Dreamscape vous accueille dans le cauchemar de Dennis Quaid
Réalisé par le talentueux cinéaste de studio Joseph Ruben (qui tournera ensuite « Le beau-père », le « Vrai croyant » invisible et « Dormir avec l’ennemi »), « Dreamscape » met en vedette Dennis Quaid dans le rôle d’Alex Gardner, un médium remarquablement doué qui en a eu assez d’être « poussé et poussé » par son mentor, Paul Novotny (Max von Sydow), et a fui le bureau pour utiliser ses dons à des fins douteuses. (jeu et féminisation). Lorsque le gouvernement fédéral exprime son intérêt pour les talents d’Alex, il est rappelé pour aider au développement de leur étude du paysage onirique, et ses talents extrasensoriels se révèlent très efficaces dans l’infiltration (volontaire) des états REM d’autres personnes. Après avoir aidé un enfant à vaincre son cauchemar récurrent d’un monstrueux homme-serpent, il semble même en lice pour une carrière réussie.
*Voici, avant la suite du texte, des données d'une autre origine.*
theorem FaultRecord.infoWord_slot {f : FaultRecord} {bank : Fin 4} {slot : Fin 8} {offset : Word}
    (h : f.place = .slot bank slot offset) : f.infoWord.toNat = f.commonNat + 64 * bank.val + 256 * slot.val := by
  obtain ⟨hcommon, hcause, hdir, hsize⟩ := f.commonNat_eq
  have hbank : bank.val % 4 = bank.val := Nat.mod_eq_of_lt bank.isLt
  have hslot : slot.val % 8 = slot.val := Nat.mod_eq_of_lt slot.isLt
  rw [FaultRecord.infoWord, h, toNat_packFields, hcommon] <;>
    simp only [List.map_cons, List.map_nil, List.cons_append, List.nil_append, List.sum_cons, List.sum_nil, Nat.pow_zero] <;> omega

theorem FaultRecord.infoWord_address {f : FaultRecord} {addr : BitVec 20} (h : f.place = .address addr) :
    f.infoWord.toNat = f.commonNat + 32 + 256 * (addr.toNat / 65536) := by
  obtain ⟨hcommon, hcause, hdir, hsize⟩ := f.commonNat_eq
  have haddr : addr.toNat / 65536 < 16 := by have := addr.isLt; omega
  rw [FaultRecord.infoWord, h, toNat_packFields, hcommon] <;>
    simp only [List.map_cons, List.map_nil, List.cons_append, List.nil_append, List.sum_cons, List.sum_nil, Nat.pow_zero] <;> omega

theorem Slot.viewWord_bound (r : RegionId) (rights : Rights) (origin : Word) :
    (Slot.bound r rights origin).viewWord.toNat = r.val + 256 + (if rights = .read then 1024 else 2048) := by
  have hr : r.val < 128 := r.isLt
  have hrights : rightsCode (some rights) * 1024 = (if rights = .read then 1024 else 2048) ∧ rightsCode (some rights) < 4 := by
    cases rights <;> decide
  rw [Slot.viewWord, toNat_packFields, ← hrights.1] <;>
    simp only [List.map_cons, List.map_nil, List.sum_cons, List.sum_nil, Nat.pow_zero, Slot.code] <;> omega

theorem Slot.viewWord_lapsed (r : RegionId) (cause : LapseCause) : (Slot.lapsed r cause).viewWord.toNat =
    r.val + 512 + 4096 * (match cause with
      | .revoked => 1
      | .retired => 2
      | .ownerReset => 3) := by
  have hr : r.val < 128 := r.isLt
  have hcause : cause.code = (match cause with
      | .revoked => 1
      | .retired => 2
      | .ownerReset => 3) ∧ cause.code < 4 := by
    cases cause <;> decide
  rw [Slot.viewWord, toNat_packFields, ← hcause.1] <;>
    simp only [List.map_cons, List.map_nil, List.sum_cons, List.sum_nil, Nat.pow_zero, Slot.code] <;> omega

/-- Settles O20: each word of the window shows its register, whose fields are summed at their places. -/
theorem controlReadsShowState : Obligations.ControlReadsShowState := by
  unfold Obligations.ControlReadsShowState
  refine ⟨fun s p a arrivals k h hdir hk => ⟨fun ha hsize => ?_, fun ha hsize => ?_, fun ha hsize => ?_⟩,
    fun s p => s.statusWord_toNat p, ?fields, ?noFault, ?fault, ?slot, ?report⟩
  · rw [State.access_register h hk (.inl ha), hdir, hsize]
    rfl
  · rw [State.access_byteRead_register (high := false) h hsize hdir hk ha]
    rfl
  · rw [State.access_byteRead_register (high := true) h hsize hdir hk ha]
    rfl
  case fields =>
    rintro s p q rfl
    refine ⟨?_, ?_, ?_, rfl, fun i => ?_, fun i => ?_, ?_, rfl, rfl, fun k hk => ?_⟩
    · exact BitVec.toNat_setWidth_of_le (by decide)
    · exact BitVec.toNat_setWidth_of_le (by decide)
    · exact (BitVec.toNat_ofNat ..).trans (Nat.mod_eq_of_lt (by have := (s.port p).bank.isLt; omega))
    · rw [Register.ofWord_param]; rfl
    · rw [Register.ofWord_result]; rfl
    · exact BitVec.toNat_setWidth_of_le (by decide)
    · rw [Register.ofWord_unnamed k hk]; rfl
  case noFault =>
    intro s p hnone
    change (match (s.port p).events.fault with
      | some f => f.infoWord
      | none => 0) = 0 ∧ (match (s.port p).events.fault with
      | some f => f.offsetWord
      | none => 0) = 0
    rw [hnone]
    exact ⟨rfl, rfl⟩
  case fault =>
    rintro s p f common hsome rfl
    have hinfo : s.registerWord p (Register.ofWord 0x18) = f.infoWord := by
      change State.registerWord s p .faultInfo = _
      simp only [State.registerWord, hsome]
    have hoffset : s.registerWord p (Register.ofWord 0x19) = f.offsetWord := by
      change State.registerWord s p .faultOffset = _
      simp only [State.registerWord, hsome]
    rw [hinfo, hoffset]
    refine ⟨fun bank slot offset hplace => ⟨FaultRecord.infoWord_slot hplace, ?_⟩,
      fun addr hplace => ⟨FaultRecord.infoWord_address hplace, ?_⟩⟩
    · rw [FaultRecord.offsetWord, hplace]
    · rw [FaultRecord.offsetWord, hplace]
      simp
  case slot =>
    rintro s p bank slot k rfl
    rw [Register.ofWord_slotView, State.registerWord]
    refine ⟨fun hslot => ?_, fun r rights origin hslot => ?_, fun r cause hslot => ?_⟩ <;> rw [hslot]
    · rfl
    · exact Slot.viewWord_bound r rights origin
    · exact Slot.viewWord_lapsed r cause
  case report =>
    rintro s p ⟨-, -, -, -, -, hfree⟩
    have hlargest : (s.port p).events.report.largestFree ≤ 2048 := hfree
    have hending : (s.port p).events.report.ending.code < 4 := by
      cases (s.port p).events.report.ending <;> decide
    have hshown : (State.registerWord s p .report2).toNat =
        (s.port p).events.report.largestFree + 4096 * (s.port p).events.report.ending.code := by
      rw [State.registerWord, toNat_packFields] <;>
        simp only [List.map_cons, List.map_nil, List.sum_cons, List.sum_nil, Nat.pow_zero] <;> omega
    refine hshown.trans ?_
    cases (s.port p).events.report.ending <;> rfl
Alex découvre alors que l’infâme agent gouvernemental Bob Blair (Christopher Plummer) envisage d’utiliser la procédure de liaison des rêves pour pénétrer dans le subconscient du président des États-Unis, où il doit être assassiné avant les prochains pourparlers sur la réduction des armes nucléaires. Pour ce faire, Blair engage le psychopathe psychique Tommy Ray Glatman (un David Patrick Kelly fiable et tordu) pour tuer le président dans son rêve, ce qui déclenchera sa mort dans le monde réel. Alex pourra-t-il s’insérer dans les rêves du président, vaincre Tommy et, oh oui, sauver le monde de l’anéantissement nucléaire ?
Dreamscape est le bonheur des films B
Les enjeux sont extrêmement élevés pour un film de genre B, mais Joseph Ruben, qui est un scénariste reconnu sur le film aux côtés de David Loughery et du grand horreur Chuck Russell (“A Nightmare on Elm Street 3: Dream Warriors” et “The Blob”), embrasse l’invraisemblance de tout cela et peut également y adhérer pleinement. Cela aide que Dennis Quaid ait ce sourire diabolique qui fonctionne (l’homme a toujours semblé à un blockbuster d’être l’une des plus grandes stars d’Hollywood) et que des stars de tous les temps comme Max von Sydow et Christopher Plummer soient complètement engagées. (Personne ne l’appelle ici.)
Le plus impressionnant est que Ruben tire le meilleur parti de son budget relativement modeste. (Encore, faire pas attendez-vous à des décors de niveau “Inception”.) Les séquences de rêve sont profondément troublantes, et les effets de maquillage effrayants de Craig Reardon sur l’homme serpent (entre autres monstres) pourraient trouver leur place dans ton cauchemars (Reardon remportera des Emmys pour son travail de maquillage sur “The X-Files”, “Buffy contre les vampires” et “Star Trek: Deep Space Nine”). “Dreamscape” traverse sa durée d’exécution de 99 minutes. C’est la perfection amusante et inventive d’un film B que vous pouvez actuellement diffuser gratuitement sur Tubi.